-- ==== Sys2Proof/Machine/Collector.lean ====
section
/-! DEFINITION. The Collector (chapter 10): the checks of a run (R334), accumulation with quota and backing (R339 to R344),
delivery (R347), egress (R336), rounds (R350, R353), abort (R355 to R357) and the commands (R329, R359). -/

namespace Sys2Proof.Machine

open Sys2Proof

/-! ## Slots -/

def State.colSlot (s : State) (n : Nat) : ColSlot := smapGet (fun _ => {}) s.col.slots n

def State.setColSlot (s : State) (n : Nat) (c : ColSlot) : State :=
  { s with col := { s.col with slots := smapSet (fun _ => {}) s.col.slots n c } }

/-- R327: the fields of the open descriptor. -/
def ColSlot.field (c : ColSlot) (w hi lo : Nat) : Nat := wfield c.words w hi lo
def ColSlot.addr (c : ColSlot) (w : Nat) : Nat := wlong c.words w % 2 ^ 48
def ColSlot.kind (c : ColSlot) : Nat := c.field 0 3 0
def ColSlot.exact (c : ColSlot) : Bool := c.field 0 9 8 == 0
def ColSlot.op (c : ColSlot) : FastOp := match c.field 0 11 10 with
  | 1 => .max
  | 2 => .min
  | _ => .sum
def ColSlot.outFmt (c : ColSlot) : Fmt := (Fmt.ofCode (c.field 0 15 12)).getD .fp32
def ColSlot.sat (c : ColSlot) : Bool := c.field 0 16 16 == 1
def ColSlot.steer (c : ColSlot) : Nat := c.field 0 19 17
def ColSlot.collId (c : ColSlot) : Nat := c.field 1 15 0
def ColSlot.ownRank (c : ColSlot) : Nat := c.field 1 27 16
def ColSlot.size (c : ColSlot) : Nat := c.field 2 12 0
def ColSlot.elems (c : ColSlot) : Nat := c.field 3 31 0
def ColSlot.shard (c : ColSlot) : Nat := c.field 4 31 0
def ColSlot.chunk (c : ColSlot) : Nat := 2 ^ c.field 5 4 0
def ColSlot.quota (c : ColSlot) : Nat := c.field 7 16 0 * 1024
def ColSlot.spill (c : ColSlot) : Nat := c.addr 12
def ColSlot.skew (c : ColSlot) : Nat := c.addr 14
def ColSlot.outBytes (c : ColSlot) : Nat := c.outFmt.width / 8

/-- R329: the slot bytes of an element. -/
def ColSlot.slotBytes (c : ColSlot) : Nat := if c.exact then 40 else 4

/-- R328: the entry of a rank: its connection, and whether it is local. -/
def ColSlot.conn (c : ColSlot) (r : Nat) : Nat := wfield c.members r 15 0
def ColSlot.isLocal (c : ColSlot) (r : Nat) : Bool := wfield c.members r 16 16 == 1

/-- R323: the shard of a rank, as a range of offsets. -/
def ColSlot.shardOf (c : ColSlot) (r : Nat) : Nat × Nat :=
  if c.kind = 1 then (0, c.elems) else (min c.elems (r * c.shard), min c.elems ((r + 1) * c.shard))

/-- R322: L, the elements this part accumulates. -/
def ColSlot.inL (c : ColSlot) (e : Nat) : Bool :=
  let r := c.shardOf c.ownRank
  decide (r.1 ≤ e) && decide (e < r.2)

def ColSlot.sizeL (c : ColSlot) : Nat := (c.shardOf c.ownRank).2 - (c.shardOf c.ownRank).1

/-- R322: O, the output of the part, as a range. -/
def ColSlot.rangeO (c : ColSlot) : Nat × Nat := if c.kind = 2 then c.shardOf c.ownRank else (0, c.elems)

def ColSlot.sizeO (c : ColSlot) : Nat := c.rangeO.2 - c.rangeO.1

/-- R322: the contributions an element of L expects. -/
def ColSlot.expected (c : ColSlot) : Nat := if c.kind = 3 then 1 else c.size

/-- ALL_GATHER and ALL_REDUCE: results are exchanged. -/
def ColSlot.gathers (c : ColSlot) : Bool := c.kind == 3 || c.kind == 4

/-- R324, R350: the chunks that hold elements of O. -/
def ColSlot.chunksO (c : ColSlot) : List Nat :=
  if c.sizeO = 0 then []
  else (List.range ((c.rangeO.2 + c.chunk - 1) / c.chunk)).filter fun k => decide (c.rangeO.1 < (k + 1) * c.chunk)

/-- The elements of chunk k that lie in O, as a range. -/
def ColSlot.chunkRange (c : ColSlot) (k : Nat) : Nat × Nat :=
  (max c.rangeO.1 (k * c.chunk), min c.rangeO.2 ((k + 1) * c.chunk))

/-- R352: a chunk lies outside the own shard. -/
def ColSlot.gatherChunk (c : ColSlot) (k : Nat) : Bool := c.kind != 1 && !c.inL (k * c.chunk)

def State.colState (s : State) (n : Nat) : Nat := s.fld F.COL_SLOTn_STATE_STATE colCell n
def State.colStep (s : State) (n : Nat) : Nat := s.fld F.COL_SLOTn_STATE_STEP colCell n

/-- The slot of an open collective, OPEN or ABORTED, by its id. -/
def State.colFind (s : State) (id : Nat) : Option Nat :=
  (List.range 1024).find? fun n => s.colState n != 0 && s.fld F.COL_SLOTn_STATE_COLL_ID colCell n == id

/-- R325: a step as the signed difference from the current one. -/
def stepDiff (t s : Nat) : Int := (BitVec.ofNat 32 t - BitVec.ofNat 32 s).toInt

def ColSlot.round (c : ColSlot) (next : Bool) : ColRound := if next then c.nxt else c.cur
def ColSlot.setRound (c : ColSlot) (next : Bool) (r : ColRound) : ColSlot := if next then { c with nxt := r } else { c with cur := r }

/-- What is noted of a chunk of a round. -/
def ColRound.chunk (r : ColRound) (k : Nat) : ColChunk := smapGet (fun _ => {}) r.chunks k

def ColSlot.elem (c : ColSlot) (next : Bool) (e : Nat) : Option ColElem :=
  smapGet (fun _ => none) ((c.round next).elems.map fun p => (p.1, some p.2)) e

def ColSlot.setElem (c : ColSlot) (next : Bool) (e : Nat) (x : ColElem) : ColSlot :=
  let r := c.round next
  c.setRound next { r with elems := smapPut e x r.elems }

/-- R353: note an arrival for the chunk of an element; `done` says that it completed an element. -/
def ColSlot.noteArrival (c : ColSlot) (next : Bool) (e time rank : Nat) (done : Bool) : ColSlot :=
  let r := c.round next
  let k := e / c.chunk
  let x := r.chunk k
  let x := { x with first := some (match x.first with
    | some t => min t time
    | none => time) }
  let x := if done then { x with last := time, rank := rank } else x
  c.setRound next { r with chunks := smapSet (fun _ => {}) r.chunks k x }

/-! ## Discards -/

/-- R334: record a discarded run: PROTOCOL with slot, rank and subcode. -/
def State.colProtocol (s : State) (slot : Option Nat) (rank sub : Nat) : State :=
  s.recordError colCell clsProtocol 0 (slot.getD 0x3FF + rank % 4096 * 2 ^ 10 + sub * 2 ^ 24)

/-- The photometer event DISCARDS with its qualifier. -/
def State.colDiscard (s : State) (qual : Nat) : State := s.count colCell (evOf 0x28 5) (some qual)

/-- Add 1 to a saturating 16-bit counter of the slot registers. -/
def State.colBump (s : State) (f : Fld) (n : Nat) : State :=
  let v := s.fld f colCell n
  if v < 0xFFFF then s.setFld f colCell (v + 1) n else s

/-! ## Abort -/

/-- R356, R357: the state of both rounds is discarded: elements, waiting elements, intake runs, items not posted and results not
sent. An operation that takes its A stream from the collective ends (R177). -/
def State.colDrop (s : State) (n : Nat) : State :=
  let c := s.colSlot n
  let s := s.setColSlot n { c with cur := {}, nxt := {}, items := [] }
  let s := { s with col := { s.col with
    intake := s.col.intake.filter fun r => r.collId != c.collId
    forwards := s.col.forwards.filter fun f => f.slot != n
    egress := s.col.egress.filter fun g => !(g.slot == n && g.result) } }
  match s.prim.op with
  | some op => if op.desc.isMatmul ∨ op.desc.kind = 3 then
      if op.desc.aSrc = 2 ∧ op.desc.field 10 15 0 = c.collId then s.primEnd primSourceFailed else s
    else s
  | none => s

/-- R355, R356: a collective is aborted. A cause that meets a slot already ABORTED changes nothing. -/
def State.colAbort (s : State) (n cause rank : Nat) : State :=
  if s.colState n ≠ 1 then s
  else
    let s := s.setFld F.COL_SLOTn_STATE_STATE colCell 2 n
    let s := s.setFld F.COL_SLOTn_INFO_ABORT_CAUSE colCell cause n
    let s := s.setFld F.COL_SLOTn_INFO_ABORT_RANK colCell rank n
    ((s.colDrop n).accordSlotLeft n).noteLevels

/-- R342, R347: a memory cell on the path of the backing area or of the output is not ENABLED. -/
def State.colMemoryFault (s : State) (n a : Nat) : State := (s.recordError colCell clsAccess a 0).colAbort n 5 0

/-- R355: the connection of a remote member leaves the connected state. -/
def State.colConnLost (s : State) (conn : Nat) : State :=
  (List.range 1024).foldl (fun s n =>
    if s.colState n ≠ 1 then s
    else
      let c := s.colSlot n
      match (List.range c.size).find? fun r => r != c.ownRank && !c.isLocal r && c.conn r == conn with
      | some r => s.colAbort n 3 r
      | none => s) s

/-! ## Accumulation -/

/-- The slots of accumulator memory that a collective holds, over both rounds. -/
def ColSlot.used (c : ColSlot) : Nat :=
  ((c.cur.elems ++ c.nxt.elems).filter fun p =>
    p.2.place == .open || (p.2.place == .waiting && c.inL p.1)).length

/-- R342: the open, incomplete element least recently added to: its round and offset. -/
def ColSlot.oldest (c : ColSlot) : Option (Bool × Nat × ColElem) :=
  let all := (c.cur.elems.map fun p => (false, p.1, p.2)) ++ (c.nxt.elems.map fun p => (true, p.1, p.2))
  (all.filter fun p => p.2.2.place == .open).foldl (fun b p => match b with
    | none => some p
    | some q => if p.2.2.stamp < q.2.2.stamp then some p else b) none

/-- R342: the address of an element's record in the backing area. -/
def ColSlot.recordAddr (c : ColSlot) (step e : Nat) : Nat :=
  c.spill + 64 * (2 * (e - (c.shardOf c.ownRank).1) + step % 2)

/-- The step of a round. -/
def State.roundStep (s : State) (n : Nat) (next : Bool) : Nat := (s.colStep n + next.toNat) % 2 ^ 32

/-- R97, R342: the eviction record of an element: its word little-endian, the 40 bytes of R97 under EXACT and the FP32 word under FAST,
then `rest`. -/
def ColElem.recordBytes (x : ColElem) (rest : Nat) : List Byte :=
  match x.word with
  | .exact w => natLe 40 w.toNat ++ natLe 24 rest
  | .fast w => natLe 4 (w.getD 0) ++ natLe 60 rest

/-- R342: make room for one more slot. False: no element can be evicted. That the word comes first is the model's choice, and the place of
count and flag is not given: those bytes are free values (log 22). A record that cannot be written aborts the collective. -/
def State.colMakeRoom (s : State) (n : Nat) : Bool × State :=
  let c := s.colSlot n
  if (c.used + 1) * c.slotBytes ≤ c.quota then (true, s)
  else match c.oldest with
    | none => (false, s)
    | some (next, e, x) =>
      let a := c.recordAddr (s.roundStep n next) e
      if s.memUp a 64 then
        let (v, s) := s.free 512
        let bs := x.recordBytes v.toNat
        let s := (s.setColSlot n (c.setElem next e { x with place := .evicted, record := leNat bs })).writeMem a bs false 2
        (true, s.count colCell (evOf 0x28 1))
      else (true, s.colMemoryFault n a)
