-- ==== Sys2Proof/Machine/Shutter.lean ====
section
/-! DEFINITION. Shutter (chapter 13): the tree (R435 to R437), admission (R438, R439), eligibility, choice and charging (R441 to
R444), the buckets (R445, R446), and the transmit rings (R450, R451). -/

namespace Sys2Proof.Machine

open Sys2Proof

def State.setSht (s : State) (x : ShtState) : State := { s with sht := x }

/-- The keys of service and port nodes. -/
def svcKey (n : Nat) : Nat := 0x10000 + n
def portKey (p : Nat) : Nat := 0x20000 + p

/-! ## The tree -/

def State.svcParent (s : State) (n : Nat) : Nat := s.fld F.SHT_SVCs_CFG_PARENT shtCell n
def State.subqParent (s : State) (q : Nat) : Nat := s.fld F.SHT_SUBQq_CFG_PARENT shtCell q

/-- R437: the relay port of a service; 0 for none. -/
def State.svcRelay (s : State) (n : Nat) : Nat :=
  let r := s.fld F.SHT_SVCs_CFG_RELAY shtCell n
  if 8 ≤ r ∧ r ≤ 10 then r else 0

/-- The port node at the root of a queue. -/
def State.subqRoot (s : State) (q : Nat) : Nat := s.svcParent (s.subqParent q)

/-- The services whose configuration differs from reset, by number. -/
def State.listedServices (s : State) : List Nat :=
  let base := regAddr .SHT_SVCs_CFG shtCell 0
  (s.regs.filterMap fun p => if base ≤ p.1 ∧ p.1 < base + 0x4000 ∧ (p.1 - base) % 32 = 0 then some ((p.1 - base) / 32) else none)

/-- R437: the relay service of port i into Ep. -/
def State.relayOf (s : State) (i p : Nat) : Option Nat :=
  if p < 8 then s.listedServices.find? fun n => s.svcRelay n == i && s.svcParent n == p else none

def State.subqFrames (s : State) (q : Nat) : List ShtFrame := smapGet (fun _ => []) s.sht.queues q
def State.setSubq (s : State) (q : Nat) (l : List ShtFrame) : State :=
  s.setSht { s.sht with queues := smapSet (fun _ => []) s.sht.queues q l }
def State.relayFrames (s : State) (n : Nat) : List ShtFrame := smapGet (fun _ => []) s.sht.relays n
def State.setRelay (s : State) (n : Nat) (l : List ShtFrame) : State :=
  s.setSht { s.sht with relays := smapSet (fun _ => []) s.sht.relays n l }

/-- R438: the Ethernet port a frame of a queue leaves by: the root, or the egress it or its queue names. -/
def State.frameEgress (s : State) (q : Nat) (f : ShtFrame) : Nat :=
  let root := s.subqRoot q
  if root < 8 then root
  else if f.egress = 15 then s.fld F.SHT_SUBQq_CFG_EGRESS shtCell q
  else f.egress

/-- `SHT_STATUS` as it reads. -/
def State.shtStatus (s : State) : Nat := s.freeCells + (decide (s.freeCells ≤ s.shtReserve)).toNat * 2 ^ 18

/-- The bytes a queue holds. -/
def State.subqBytes (s : State) (q : Nat) : Nat := ((s.subqFrames q).map ShtFrame.len).sum

/-- `SHT_SUBQq_STATUS` as it reads. -/
def State.subqStatus (s : State) (q : Nat) : Nat := s.subqBytes q + (s.subqFrames q).length * 2 ^ 32

/-! ## Nodes -/

/-- R446: the rates a node's registers hold. Port nodes have a peak bucket only. -/
def State.nodeRegs (s : State) (key : Nat) : NodeRate :=
  if key < 0x10000 then
    ⟨min 800000 (s.fld F.SHT_SUBQq_RATE_CIR shtCell key), s.fld F.SHT_SUBQq_RATE_PIR shtCell key,
      s.fld F.SHT_SUBQq_BURST_CBS shtCell key, s.fld F.SHT_SUBQq_BURST_PBS shtCell key, 0x20⟩
  else if key < 0x20000 then
    let n := key - 0x10000
    ⟨min 800000 (s.fld F.SHT_SVCs_RATE_CIR shtCell n), s.fld F.SHT_SVCs_RATE_PIR shtCell n,
      s.fld F.SHT_SVCs_BURST_CBS shtCell n, s.fld F.SHT_SVCs_BURST_PBS shtCell n, min 0x5F (s.fld F.SHT_SVCs_CFG_OVH shtCell n)⟩
  else
    let p := key - 0x20000
    ⟨0, min 800000 (s.fld F.SHT_PORTp_CFG_PIR shtCell p), 0, s.fld F.SHT_PORTp_CFG_PBS shtCell p,
      min 0x5F (s.fld F.SHT_PORTp_CFG_OVH shtCell p)⟩

/-- The rates in force after reset. -/
def nodeReset (key : Nat) : NodeRate :=
  if key < 0x10000 then ⟨0, 0, 0x4000, 0x4000, 0x20⟩
  else if key < 0x20000 then ⟨0, 0, 0x4000, 0x4000, 0x20⟩
  else ⟨0, 0, 0, 0x4000, 0x34⟩

def State.nodeRate (s : State) (key : Nat) : NodeRate := smapGet nodeReset s.sht.inForce key

/-- R445: a depth in bucket units. -/
def depthUnits (d : Nat) : Int := (max 64 d) * 160

def State.committed (s : State) (key : Nat) : Int := smapGet (fun _ => depthUnits 0x4000) s.sht.committed key
def State.peak (s : State) (key : Nat) : Int := smapGet (fun _ => depthUnits 0x4000) s.sht.peak key

/-- Set the level of a node's buckets. -/
def State.setBuckets (s : State) (key : Nat) (c p : Int) : State :=
  s.setSht { s.sht with
    committed := smapSet (fun _ => depthUnits 0x4000) s.sht.committed key c
    peak := smapSet (fun _ => depthUnits 0x4000) s.sht.peak key p }

/-- R445: the peak bucket is positive, or there is no peak limit. -/
def State.peakOk (s : State) (key : Nat) : Bool := (s.nodeRate key).pir == 0 || decide (0 < s.peak key)

/-- R441, R445: an eligible node is green. -/
def State.nodeGreen (s : State) (key : Nat) : Bool := (s.nodeRate key).cir != 0 && decide (0 < s.committed key)

def State.startTag (s : State) (key : Nat) : Nat := smapGet (fun _ => 0) s.sht.tags key
def State.setTag (s : State) (key v : Nat) : State := s.setSht { s.sht with tags := smapSet (fun _ => 0) s.sht.tags key (v % 2 ^ 48) }
def State.vtimeOf (s : State) (key : Nat) : Nat := smapGet (fun _ => 0) s.sht.vtime key
def State.setVtime (s : State) (key v : Nat) : State := s.setSht { s.sht with vtime := smapSet (fun _ => 0) s.sht.vtime key v }
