/-- R473: keep the failure of the lowest volume block. -/
def CatCmd.fails (c : CatCmd) (lba status info : Nat) : CatCmd :=
  if c.fail.any fun f => decide (f.1 ≤ lba) then c else { c with fail := some (lba, status, info) }

/-! ## The store -/

/-- R464: the store area. -/
def State.storeArea (s : State) : Nat × Nat :=
  let g := s.fld F.CAT_WBS_SIZE_GIB catCell
  (2 ^ 30 * s.fld F.CAT_WBS_BASE catCell, (if 1 ≤ g ∧ g ≤ 32 then g else 32) * 2 ^ 30)

/-- The areas of the store in use. -/
def State.storeUsed (s : State) : List (Nat × Nat) :=
  ((s.cat.segs.filter fun g => !g.dealloc).map fun g => (g.addr, g.nb * 2 ^ g.log2))
    ++ (s.cat.queues.flatMap fun p => (p.2.cmds.filterMap fun c => c.area) ++ p.2.held)
    ++ (s.cat.becmds.flatMap fun b => (b.page.map fun a => (a, 4096)).toList ++ b.area.toList)

/-- The first free area of n bytes, on a 4 KiB boundary, of `size` bytes at `base`. -/
def State.firstFree (s : State) (base size n : Nat) : Option Nat :=
  let used := s.storeUsed.filter fun u => decide (base < u.1 + u.2) && decide (u.1 < base + size)
  let up := fun a => (a + 4095) / 4096 * 4096
  let cands := (base :: used.map fun u => up (u.1 + u.2)).mergeSort (· ≤ ·)
  cands.find? fun a => decide (a + n ≤ base + size) && used.all fun u => decide (a + n ≤ u.1) || decide (u.1 + u.2 ≤ a)

/-- The part of the store for the Catalogue's own lists: its last 32nd (log 36). A command's data lies before it, so that a store full
of data still reaches its backends. -/
def State.storePages (s : State) : Nat := s.storeArea.2 / 32

/-- R464: room for n bytes of data; a page for a list. -/
def State.storeAlloc (s : State) (n : Nat) : Option Nat := s.firstFree s.storeArea.1 (s.storeArea.2 - s.storePages) n
def State.pageAlloc (s : State) : Option Nat := s.firstFree (s.storeArea.1 + s.storeArea.2 - s.storePages) s.storePages 4096

/-- `CAT_STATUS` as it reads. The store is the part's while the cell is not OFF (R464). -/
def State.catStatus (s : State) : Nat :=
  s.catTags + (if s.cellState catCell = 0 then 0 else (s.storeArea.2 - (s.storeUsed.map Prod.snd).sum) / 2 ^ 20) * 2 ^ 32

/-- R465: what the store holds of 64-byte piece g of a part: the newest data of a completed WRITE or DEALLOCATE. -/
def State.storePiece (s : State) (volNo lba log2 g : Nat) : Option (List Byte × Bool) :=
  let b := lba + 64 * g / 2 ^ log2
  match (s.cat.segs.filter fun x => x.volNo == volNo && decide (x.lba ≤ b) && decide (b < x.lba + x.nb)).getLast? with
  | none => none
  | some x =>
    if x.dealloc then some (List.replicate 64 0, false)
    else
      let r := s.readLine (x.addr + lba * 2 ^ log2 + 64 * g - x.lba * 2 ^ log2) false
      some (r.bytes, r.poison)

/-! ## Backend commands -/

/-- R457: the PCI Express port of a drive. -/
def nvmePort (w : List Word32) : Nat := 10 + wfield w 1 3 0

/-- A downstream port has its link and no containment. -/
def State.dpUp (s : State) (port : Nat) : Bool :=
  s.enabled (portCell port) && bitsOf (s.cfg port 0 0x70) 29 29 == 1 && bitsOf (s.cfg port 0 0x158) 0 0 == 0

/-- R473: a backend can be reached. -/
def State.beReachable (s : State) (w : List Word32) : Bool :=
  (s.enabled catCell || s.cellState catCell == 1)
    && match wfield w 0 1 0 with
      | 0 => s.dpUp (nvmePort w)
      | 1 => s.connPstate (wfield w 1 15 0) == psConnected
      | _ => true

/-- R457: the drive's doorbells, by NVMe with a stride of 0 (log 36): SQ tail, CQ head. -/
def State.nvmeDoorbell (s : State) (w : List Word32) (cq : Bool) (v : Nat) : State :=
  let port := nvmePort w
  let a := 2 ^ 32 * s.fld F.PCI_DP_OUT_BASE (portCell port) + 0x1000 + 8 * wfield w 3 31 16 + (if cq then 4 else 0)
  s.sendTlp { port := port, fn := 0, kind := .memWrite, addr := a, len := 4, bytes := natLe 4 v }

/-- The lowest identifier of a backend not in use. -/
def State.freeBeId (s : State) (be : Nat) : Nat :=
  kthLeast ((s.cat.becmds.filter fun b => b.be == be).map BeCmd.id) 0 65537
where
  /-- The least number from n on that a list does not hold. -/
  kthLeast (used : List Nat) (n : Nat) : Nat → Nat
    | 0 => n
    | k + 1 => if used.contains n then kthLeast used (n + 1) k else n

/-- R457: an NVMe command of 64 bytes: opcode, identifier, namespace, PRP1, PRP2, command dwords 10 to 12. -/
def nvmeEntry (opc cid nsid prp1 prp2 d10 d11 d12 : Nat) : List Byte :=
  bytesOf (buildWords 16 [(0, 7, 0, opc), (0, 31, 16, cid), (1, 31, 0, nsid), (6, 31, 0, prp1), (7, 31, 0, prp1 / 2 ^ 32), (8, 31, 0, prp2),
    (9, 31, 0, prp2 / 2 ^ 32), (10, 31, 0, d10), (11, 31, 0, d11), (12, 31, 0, d12)])

/-- The pages after the first that n bytes at an address touch. -/
def prpPages (a n : Nat) : List Nat := (List.range ((4095 + (n + a % 4096)) / 4096 - 1)).map fun i => 4096 * (a / 4096) + 4096 * (i + 1)

/-- What an attempt to issue a backend command gives: issued, not now, or its backend cannot be reached. -/
inductive BeIssue where
  | issued | busy | unreachable
  deriving DecidableEq, Repr

/-- Note a backend command as issued; `area` is what a READ fills. -/
def State.addBeCmd (s : State) (be id opc q : Nat) (owner : BeOwner) (page : Option Nat) (area : Nat × Nat) : State :=
  (s.setCat { s.cat with
    becmds := s.cat.becmds ++ [{ be := be, id := id, serial := s.cat.nextId, opc := opc, owner := owner, q := q, page := page,
                                 area := if opc = opRead then some area else none }]
    nextId := s.cat.nextId + 1 }).count catCell (evOf 0x29 5) (some be)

------

» **REQUIRED WORK**
Reproduce exactly the lines above from the line with "let a := 2 ^" to the line with "bytesOf (buildWords 16", including both, and add nothing.

» **FINISHED TASK**
  let a := 2 ^ 32 * s.fld F.PCI_DP_OUT_BASE (portCell port) + 0x1000 + 8 * wfield w 3 31 16 + (if cq then 4 else 0)
  s.sendTlp { port := port, fn := 0, kind := .memWrite, addr := a, len := 4, bytes := natLe 4 v }

/-- The lowest identifier of a backend not in use. -/
def State.freeBeId (s : State) (be : Nat) : Nat :=
  kthLeast ((s.cat.becmds.filter fun b => b.be == be).map BeCmd.id) 0 65537
where
  /-- The least number from n on that a list does not hold. -/
  kthLeast (used : List Nat) (n : Nat) : Nat → Nat
    | 0 => n
    | k + 1 => if used.contains n then kthLeast used (n + 1) k else n

/-- R457: an NVMe command of 64 bytes: opcode, identifier, namespace, PRP1, PRP2, command dwords 10 to 12. -/
def nvmeEntry (opc cid nsid prp1 prp2 d10 d11 d12 : Nat) : List Byte :=
  bytesOf (buildWords 16 [(0, 7, 0, opc), (0, 31, 16, cid), (1, 31, 0, nsid), (6, 31, 0, prp1), (7, 31, 0, prp1 / 2 ^ 32), (8, 31, 0, prp2),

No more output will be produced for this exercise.